Paired-sample two-tailed t-tests were used to compare oocyte fertilization and degeneration rates, numbers of cells and degree of fragmentation on days 2 and 3, compaction and blastocyst formation rates, and numbers of embryos transferred between conventional and laser-assisted ICSI treatments. The enrollment goal was set at 60 patients, approximately twice the size of the only previous randomized study published at the time [12]. Power analysis was conducted according to Bausell and Li [18]. Previous examination of oocyte degeneration among patients undergoing ICSI at our center [19] provided estimates of the expected mean (10%) and standard deviation (14%) for oocyte degeneration rates. Based on these parameters and assuming no correlation between treatment and control outcomes within patients (i.e. r = 0), this sample size would provide a minimum of 80% power to distinguish a reduction in oocyte degeneration with laser-assisted ICSI of 7.3% (i.e. 2.7% versus 10%), less than half the difference reported by Abdelmassih et al. [12]. Any correlation between the treatment and control groups within patients would increase statistical power. For example, a moderate correlation of r = 0.4 would result in 95% power to distinguish the above difference, and 80% power to distinguish a reduction in oocyte degeneration of 5.6%.
Results
A total of 80 candidates were enrolled following informed written consent. Twenty-one of these patients were subsequently excluded from the study because fewer than six mature oocytes were retrieved. From the remaining 59 patients, 775 mature oocytes were retrieved and inseminated in accordance with the experimental design.

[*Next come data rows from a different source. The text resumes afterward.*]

-- ==== Sys2Proof/Machine/LinkCmds.lean ====
section
/-!
DEFINITION. The messages of the Tirrik link and its training (R331 to R337).
-/

namespace Sys2Proof.Machine

/-- INV: the line is dropped and acknowledged; a pinned doorbell line is read again (R334 to R336). -/
def execInv (addr : BitVec 64) (s : State) : Res :=
  .next (
    let a := addr.toNat / 64 * 64
    if s.link.cache.any (fun c => c.addr == a) then
      let l1 : Link := { s.link with cache := s.link.cache.filter (fun c => c.addr != a), toComp := s.link.toComp ++ [.invAck a] }
      let s1 := { s with link := l1 }
      let s2 := (List.range 128).foldl (fun (t : State) i =>
        if (t.sring i).inUse && (t.sring i).dbAddr == a then t.readShared a (.doorbell false i) else t) s1
      (List.range 128).foldl (fun (t : State) j =>
        if (t.cring j).inUse && (t.cring j).dbAddr == a then t.readShared a (.doorbell true j) else t) s2
    else s.linkEvent 0x804)
/-- DATA: read data arrives; data without a request breaks the protocol (R334, R336). -/
def execData (addr : BitVec 64) (line : Desc) (s : State) : Res :=
  .next (
    match takeMsg (isRead addr.toNat) (lineTaken (addr.toNat / 64 * 64)) s.link.toComp with
    | none => s.linkEvent 0x804
    | some (m, ms) =>
      let s1 := { s with link := { s.link with toComp := ms } }
      match useOf m with
      | some u => s1.takeData addr.toNat u line
      | none => s1)
/-- WR_ACK: the oldest write is visible to every agent (R334). -/
def execWrAck (s : State) : Res :=
  .next (
    match takeMsg isWrNc (fun _ => []) s.link.toComp with
    | none => s.linkEvent 0x804
    | some (m, ms) =>
      let s1 := { s with link := { s.link with toComp := ms } }
      match useOf m with
      | some u => s1.takeWrAck u
      | none => s1)
/-- COMPANION_ERROR_RESPONSE (R336, R344). -/
def execCompanionErrorResponse (write : Bool) (addr : BitVec 64) (s : State) : Res :=
  .next (
    match takeMsg (if write then isWrNcAt addr.toNat else isRead addr.toNat) (lineTaken (addr.toNat / 64 * 64)) s.link.toComp with
    | none => s.linkEvent 0x804
    | some (m, ms) =>
      let s1 := { s with link := { s.link with toComp := ms } }
      match useOf m with
      | some u => s1.takeError write u
      | none => s1)

/-- TIRRIK_FLIT: a failed CRC or a gap is answered with a re-send request; a malformed message is discarded and recorded
(R332, R336). -/
def execTirrikFlit (seq : BitVec 12) (crcOk : Bool) (ack : Option (Bool × BitVec 12)) (wellFormed : Bool) (s : State) : Res :=
  .next (
    if s.link.up then
      if !crcOk then
        let (v, f) := satAdd s.link.badFlits s.link.badSat 1
        { s with link := { s.link with badFlits := v, badSat := f, rxNak := true }.answer }
      else if seq ≠ s.link.rxExpect then
        if flitDist seq s.link.rxExpect ≤ 512 then { s with link := s.link.answer }
        else { s with link := { s.link with rxNak := true }.answer }
      else
        let s1 := { s with link := { s.link with rxExpect := seq + 1, rxNak := false }.answer }
        let s2 := if wellFormed then s1 else s1.linkEvent 0x804
        match ack with
        | some (nak, q) => s2.takeAnswer nak q
        | none => s2
    else s)
/-- TIRRIK_RESEND_TIMEOUT: no answer within 2 µs (R332). -/
def execTirrikResendTimeout (s : State) : Res :=
  .next (if s.link.up && !s.link.replay.isEmpty then s.resendFlits else s)
/-- The ports of every wing in cold phase 4 start to train once the link's first attempt has ended (R368). -/
def State.portsAfterLink (s : State) : State :=
  [0, 1].foldl (fun (t : State) v => if (t.wing v).phase = 4 then t.startPorts v else t) s
/-- TIRRIK_TRAIN: a training attempt ends (R12, R13, R333, R368). -/
def execTirrikTrain (lanes : Nat) (companionVersion : BitVec 8) (s : State) : Res :=
  .next (
    if s.link.training && !s.link.up then
      let s1 := { s with link := { s.link with training := false } }
      let s2 := if lanes < 16 then s1.linkEvent 0x802
        else if companionVersion = 0 then s1.linkEvent 0x803
        else s1.linkUp (if lanes < 32 then 16 else 32) 1
      s2.portsAfterLink
    else s)
/-- TIRRIK_TRAIN_RETRY: a link that is down tries again every 100 ms, from phase 4 on (R333, R368). -/
def execTirrikTrainRetry (s : State) : Res :=
  .next (
    if !s.link.up && (Nat.ble 4 s.west.phase.toNat || Nat.ble 4 s.east.phase.toNat) then
      { s with link := { s.link with training := true } }
    else s)
/-- TIRRIK_LANE_LOSS: fewer than 16 lanes remain (R337). -/
def execTirrikLaneLoss (lanes : Nat) (s : State) : Res := .next (if lanes < 16 then s.linkDown 0x807 else s)

end Sys2Proof.Machine
end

Patient age ranged from 22 to 43 years (mean = 34.3 ± 4.0 SD). The majority of couples were diagnosed with male factor infertility alone (34/59, 58%). Other diagnoses included endometriosis (n = 4), tubal factor (n = 3), PCO (n = 3), diminished ovarian reserve (n = 2), ovulation disorder (n = 2), and unexplained infertility (n = 7). The remaining four couples were diagnosed with a combination of both male and female factor infertility. The overall mean fertilization rate was 71.1%, with a mean oocyte degeneration rate of 12.0%. Mean embryo cell number was 3.0 on day 2 and 5.6 on day 3. Mean degree of embryo fragmentation was 7.6% on day 2 and 9.8% on day 3. Embryos were transferred to 44 patients at the cleavage stage on day 3 (mean = 2.5 embryos per transfer), and to 14 patients at the blastocyst stage on day 5 or 6 (mean = 1.9 embryos per transfer). In only one cycle was no transfer performed due to poor embryo quality. There were 26 pregnancies (44.8% per transfer) with 34 implantations (24.5% per embryo), based on ultrasound detection of fetal cardiac activity five to six weeks after embryo transfer, resulting in 20 live births and 3 spontaneous abortions, with three pregnancies ongoing at last report.